** Opening The data block **

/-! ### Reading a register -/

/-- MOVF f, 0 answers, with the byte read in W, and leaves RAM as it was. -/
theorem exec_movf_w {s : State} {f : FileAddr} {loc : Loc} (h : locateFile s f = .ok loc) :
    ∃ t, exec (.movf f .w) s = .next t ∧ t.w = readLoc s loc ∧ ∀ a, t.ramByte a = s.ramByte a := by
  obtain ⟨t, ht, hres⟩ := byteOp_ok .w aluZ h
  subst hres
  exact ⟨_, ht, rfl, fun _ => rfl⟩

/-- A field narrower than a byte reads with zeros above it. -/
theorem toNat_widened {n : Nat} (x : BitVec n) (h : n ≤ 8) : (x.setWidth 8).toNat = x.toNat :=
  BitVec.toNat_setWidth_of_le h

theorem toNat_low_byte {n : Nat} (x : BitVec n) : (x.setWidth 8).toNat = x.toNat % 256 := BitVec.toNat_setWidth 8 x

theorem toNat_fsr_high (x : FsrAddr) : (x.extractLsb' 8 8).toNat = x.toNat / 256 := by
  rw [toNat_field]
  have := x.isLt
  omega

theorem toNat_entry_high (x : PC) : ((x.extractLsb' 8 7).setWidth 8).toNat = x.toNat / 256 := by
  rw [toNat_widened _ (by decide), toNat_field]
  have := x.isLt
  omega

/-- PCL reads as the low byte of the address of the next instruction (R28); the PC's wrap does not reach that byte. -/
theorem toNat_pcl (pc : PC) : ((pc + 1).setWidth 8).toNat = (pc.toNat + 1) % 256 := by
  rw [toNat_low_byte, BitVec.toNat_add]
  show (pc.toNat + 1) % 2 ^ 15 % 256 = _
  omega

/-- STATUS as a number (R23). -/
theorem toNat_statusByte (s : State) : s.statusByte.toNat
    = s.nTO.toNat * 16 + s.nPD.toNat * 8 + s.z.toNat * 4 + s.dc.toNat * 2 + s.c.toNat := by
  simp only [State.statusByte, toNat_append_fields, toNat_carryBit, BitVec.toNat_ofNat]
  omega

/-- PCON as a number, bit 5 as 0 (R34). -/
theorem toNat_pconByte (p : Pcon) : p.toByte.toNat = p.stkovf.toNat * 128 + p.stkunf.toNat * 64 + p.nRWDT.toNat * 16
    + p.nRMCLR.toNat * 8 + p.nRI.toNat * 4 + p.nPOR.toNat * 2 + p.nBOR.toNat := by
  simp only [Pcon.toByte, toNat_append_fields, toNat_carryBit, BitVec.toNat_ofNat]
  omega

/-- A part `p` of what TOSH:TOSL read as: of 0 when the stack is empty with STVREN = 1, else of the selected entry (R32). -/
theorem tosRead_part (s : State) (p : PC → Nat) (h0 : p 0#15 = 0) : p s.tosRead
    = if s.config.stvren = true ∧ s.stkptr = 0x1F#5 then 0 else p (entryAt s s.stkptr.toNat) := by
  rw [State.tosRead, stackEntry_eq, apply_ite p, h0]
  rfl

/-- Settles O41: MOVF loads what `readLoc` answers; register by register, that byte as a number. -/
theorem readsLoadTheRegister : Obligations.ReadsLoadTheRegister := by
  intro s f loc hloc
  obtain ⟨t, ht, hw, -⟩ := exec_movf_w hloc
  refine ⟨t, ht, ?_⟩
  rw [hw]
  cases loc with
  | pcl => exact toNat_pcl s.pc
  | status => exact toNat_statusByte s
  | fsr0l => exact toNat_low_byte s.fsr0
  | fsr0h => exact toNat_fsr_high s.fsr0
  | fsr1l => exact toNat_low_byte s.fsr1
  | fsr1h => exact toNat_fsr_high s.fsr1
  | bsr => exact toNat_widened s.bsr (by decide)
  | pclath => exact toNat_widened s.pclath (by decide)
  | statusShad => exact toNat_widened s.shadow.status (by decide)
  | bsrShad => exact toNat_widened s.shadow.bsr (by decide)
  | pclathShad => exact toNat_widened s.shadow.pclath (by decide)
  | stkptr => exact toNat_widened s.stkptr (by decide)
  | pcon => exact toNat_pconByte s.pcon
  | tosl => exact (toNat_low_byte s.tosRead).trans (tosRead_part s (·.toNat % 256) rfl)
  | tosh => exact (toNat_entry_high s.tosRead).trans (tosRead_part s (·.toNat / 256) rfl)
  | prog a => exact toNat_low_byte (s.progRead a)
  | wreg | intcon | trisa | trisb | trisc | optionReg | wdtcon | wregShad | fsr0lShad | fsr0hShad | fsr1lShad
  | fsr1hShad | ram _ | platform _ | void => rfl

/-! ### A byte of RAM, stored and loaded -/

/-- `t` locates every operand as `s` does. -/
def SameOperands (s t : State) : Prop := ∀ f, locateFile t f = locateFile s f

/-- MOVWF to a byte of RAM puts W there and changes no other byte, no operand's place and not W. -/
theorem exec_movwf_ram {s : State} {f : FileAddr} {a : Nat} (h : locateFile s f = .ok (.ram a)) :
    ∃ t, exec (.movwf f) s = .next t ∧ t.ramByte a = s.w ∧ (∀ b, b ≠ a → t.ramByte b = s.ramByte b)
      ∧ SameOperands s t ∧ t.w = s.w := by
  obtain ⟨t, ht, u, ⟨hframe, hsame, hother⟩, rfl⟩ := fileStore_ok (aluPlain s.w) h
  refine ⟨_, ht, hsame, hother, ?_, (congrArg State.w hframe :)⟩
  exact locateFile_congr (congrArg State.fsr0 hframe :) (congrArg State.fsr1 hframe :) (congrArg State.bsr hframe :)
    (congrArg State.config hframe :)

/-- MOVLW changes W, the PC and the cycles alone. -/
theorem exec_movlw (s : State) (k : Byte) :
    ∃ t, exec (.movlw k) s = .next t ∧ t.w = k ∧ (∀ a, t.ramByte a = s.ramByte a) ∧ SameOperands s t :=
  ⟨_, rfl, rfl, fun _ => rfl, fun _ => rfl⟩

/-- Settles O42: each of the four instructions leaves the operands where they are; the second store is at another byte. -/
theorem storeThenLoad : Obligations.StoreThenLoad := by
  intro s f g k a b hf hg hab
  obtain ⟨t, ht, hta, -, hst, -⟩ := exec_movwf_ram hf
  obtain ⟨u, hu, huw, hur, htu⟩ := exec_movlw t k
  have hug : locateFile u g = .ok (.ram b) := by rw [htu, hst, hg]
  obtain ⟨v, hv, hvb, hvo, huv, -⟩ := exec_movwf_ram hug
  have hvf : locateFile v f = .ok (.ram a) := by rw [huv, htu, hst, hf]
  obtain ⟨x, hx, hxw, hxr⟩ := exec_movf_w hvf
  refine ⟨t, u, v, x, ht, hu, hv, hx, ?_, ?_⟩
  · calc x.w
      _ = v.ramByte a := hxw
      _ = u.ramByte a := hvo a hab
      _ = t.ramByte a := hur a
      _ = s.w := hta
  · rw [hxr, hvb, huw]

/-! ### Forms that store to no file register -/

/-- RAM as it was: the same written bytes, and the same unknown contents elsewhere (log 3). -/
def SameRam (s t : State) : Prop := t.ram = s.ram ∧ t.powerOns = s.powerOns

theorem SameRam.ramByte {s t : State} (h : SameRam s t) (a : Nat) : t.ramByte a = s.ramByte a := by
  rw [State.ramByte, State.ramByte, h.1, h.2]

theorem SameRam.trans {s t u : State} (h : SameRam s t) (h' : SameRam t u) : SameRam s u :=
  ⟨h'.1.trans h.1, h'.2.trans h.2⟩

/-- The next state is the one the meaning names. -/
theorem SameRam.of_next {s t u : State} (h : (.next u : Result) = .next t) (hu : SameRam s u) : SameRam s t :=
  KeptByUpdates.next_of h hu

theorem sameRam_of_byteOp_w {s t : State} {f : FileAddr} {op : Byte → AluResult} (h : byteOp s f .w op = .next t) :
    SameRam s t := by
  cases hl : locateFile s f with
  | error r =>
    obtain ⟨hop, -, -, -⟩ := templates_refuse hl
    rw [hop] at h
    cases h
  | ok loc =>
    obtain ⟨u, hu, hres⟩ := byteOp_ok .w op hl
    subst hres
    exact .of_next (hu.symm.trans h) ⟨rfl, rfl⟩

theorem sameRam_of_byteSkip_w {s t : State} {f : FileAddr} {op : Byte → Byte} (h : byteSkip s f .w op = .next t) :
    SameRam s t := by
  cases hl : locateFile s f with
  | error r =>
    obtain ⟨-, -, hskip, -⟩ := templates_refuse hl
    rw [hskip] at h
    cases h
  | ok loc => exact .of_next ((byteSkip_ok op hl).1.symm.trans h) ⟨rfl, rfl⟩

** Closing The data block **
** Opening The data block **

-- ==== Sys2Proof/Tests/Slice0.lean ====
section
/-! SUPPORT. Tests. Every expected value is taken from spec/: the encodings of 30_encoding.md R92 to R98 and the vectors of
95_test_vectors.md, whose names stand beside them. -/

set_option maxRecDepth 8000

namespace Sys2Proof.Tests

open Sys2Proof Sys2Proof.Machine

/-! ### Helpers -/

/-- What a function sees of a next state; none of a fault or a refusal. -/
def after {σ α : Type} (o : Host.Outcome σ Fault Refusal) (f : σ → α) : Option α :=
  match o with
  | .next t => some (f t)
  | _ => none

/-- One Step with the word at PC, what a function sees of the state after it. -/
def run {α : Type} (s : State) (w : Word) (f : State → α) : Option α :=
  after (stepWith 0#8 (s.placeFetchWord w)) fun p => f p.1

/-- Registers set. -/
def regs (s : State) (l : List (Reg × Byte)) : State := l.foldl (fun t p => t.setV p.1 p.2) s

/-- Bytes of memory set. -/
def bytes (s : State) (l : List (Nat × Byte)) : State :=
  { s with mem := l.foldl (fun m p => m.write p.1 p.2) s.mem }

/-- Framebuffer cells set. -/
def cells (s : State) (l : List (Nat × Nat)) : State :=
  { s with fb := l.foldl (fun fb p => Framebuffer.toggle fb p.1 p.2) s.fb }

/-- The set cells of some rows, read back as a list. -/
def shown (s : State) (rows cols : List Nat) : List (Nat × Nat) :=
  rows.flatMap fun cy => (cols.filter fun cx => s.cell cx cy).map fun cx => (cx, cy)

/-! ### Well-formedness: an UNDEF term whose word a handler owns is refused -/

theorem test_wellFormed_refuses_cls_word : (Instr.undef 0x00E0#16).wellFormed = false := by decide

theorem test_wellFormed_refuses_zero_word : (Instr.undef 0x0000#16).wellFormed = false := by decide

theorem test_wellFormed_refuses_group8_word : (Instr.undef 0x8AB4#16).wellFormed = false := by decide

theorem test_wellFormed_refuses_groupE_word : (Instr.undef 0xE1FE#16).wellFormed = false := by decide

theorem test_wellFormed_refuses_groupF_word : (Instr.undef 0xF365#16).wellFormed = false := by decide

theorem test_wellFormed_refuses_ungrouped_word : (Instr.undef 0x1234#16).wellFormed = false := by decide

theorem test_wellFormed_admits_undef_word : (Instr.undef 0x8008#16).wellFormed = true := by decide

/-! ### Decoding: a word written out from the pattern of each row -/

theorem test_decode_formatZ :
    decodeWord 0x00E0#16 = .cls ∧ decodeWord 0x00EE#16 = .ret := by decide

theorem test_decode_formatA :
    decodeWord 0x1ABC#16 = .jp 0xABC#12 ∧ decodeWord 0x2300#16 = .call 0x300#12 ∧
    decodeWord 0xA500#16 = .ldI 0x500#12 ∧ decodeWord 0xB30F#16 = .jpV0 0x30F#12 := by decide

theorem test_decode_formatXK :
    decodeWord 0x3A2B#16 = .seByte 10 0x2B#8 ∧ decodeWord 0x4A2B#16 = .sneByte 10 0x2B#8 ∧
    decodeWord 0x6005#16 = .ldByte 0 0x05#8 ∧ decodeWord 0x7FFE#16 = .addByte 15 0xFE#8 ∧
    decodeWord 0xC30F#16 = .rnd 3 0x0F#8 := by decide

** Closing The data block **

◆ Exercise goal
Copy word for word the stretch of entries above from the line that has "a register -/" through the line that has "theorem toNat_pcl (pc", both ends included, and nothing outside it.

◆ Written answer
/-! ### Reading a register -/

/-- MOVF f, 0 answers, with the byte read in W, and leaves RAM as it was. -/
theorem exec_movf_w {s : State} {f : FileAddr} {loc : Loc} (h : locateFile s f = .ok loc) :
    ∃ t, exec (.movf f .w) s = .next t ∧ t.w = readLoc s loc ∧ ∀ a, t.ramByte a = s.ramByte a := by
  obtain ⟨t, ht, hres⟩ := byteOp_ok .w aluZ h
  subst hres
  exact ⟨_, ht, rfl, fun _ => rfl⟩

/-- A field narrower than a byte reads with zeros above it. -/
theorem toNat_widened {n : Nat} (x : BitVec n) (h : n ≤ 8) : (x.setWidth 8).toNat = x.toNat :=
  BitVec.toNat_setWidth_of_le h

theorem toNat_low_byte {n : Nat} (x : BitVec n) : (x.setWidth 8).toNat = x.toNat % 256 := BitVec.toNat_setWidth 8 x

theorem toNat_fsr_high (x : FsrAddr) : (x.extractLsb' 8 8).toNat = x.toNat / 256 := by
  rw [toNat_field]
  have := x.isLt
  omega

theorem toNat_entry_high (x : PC) : ((x.extractLsb' 8 7).setWidth 8).toNat = x.toNat / 256 := by
  rw [toNat_widened _ (by decide), toNat_field]
  have := x.isLt
  omega

/-- PCL reads as the low byte of the address of the next instruction (R28); the PC's wrap does not reach that byte. -/
theorem toNat_pcl (pc : PC) : ((pc + 1).setWidth 8).toNat = (pc.toNat + 1) % 256 := by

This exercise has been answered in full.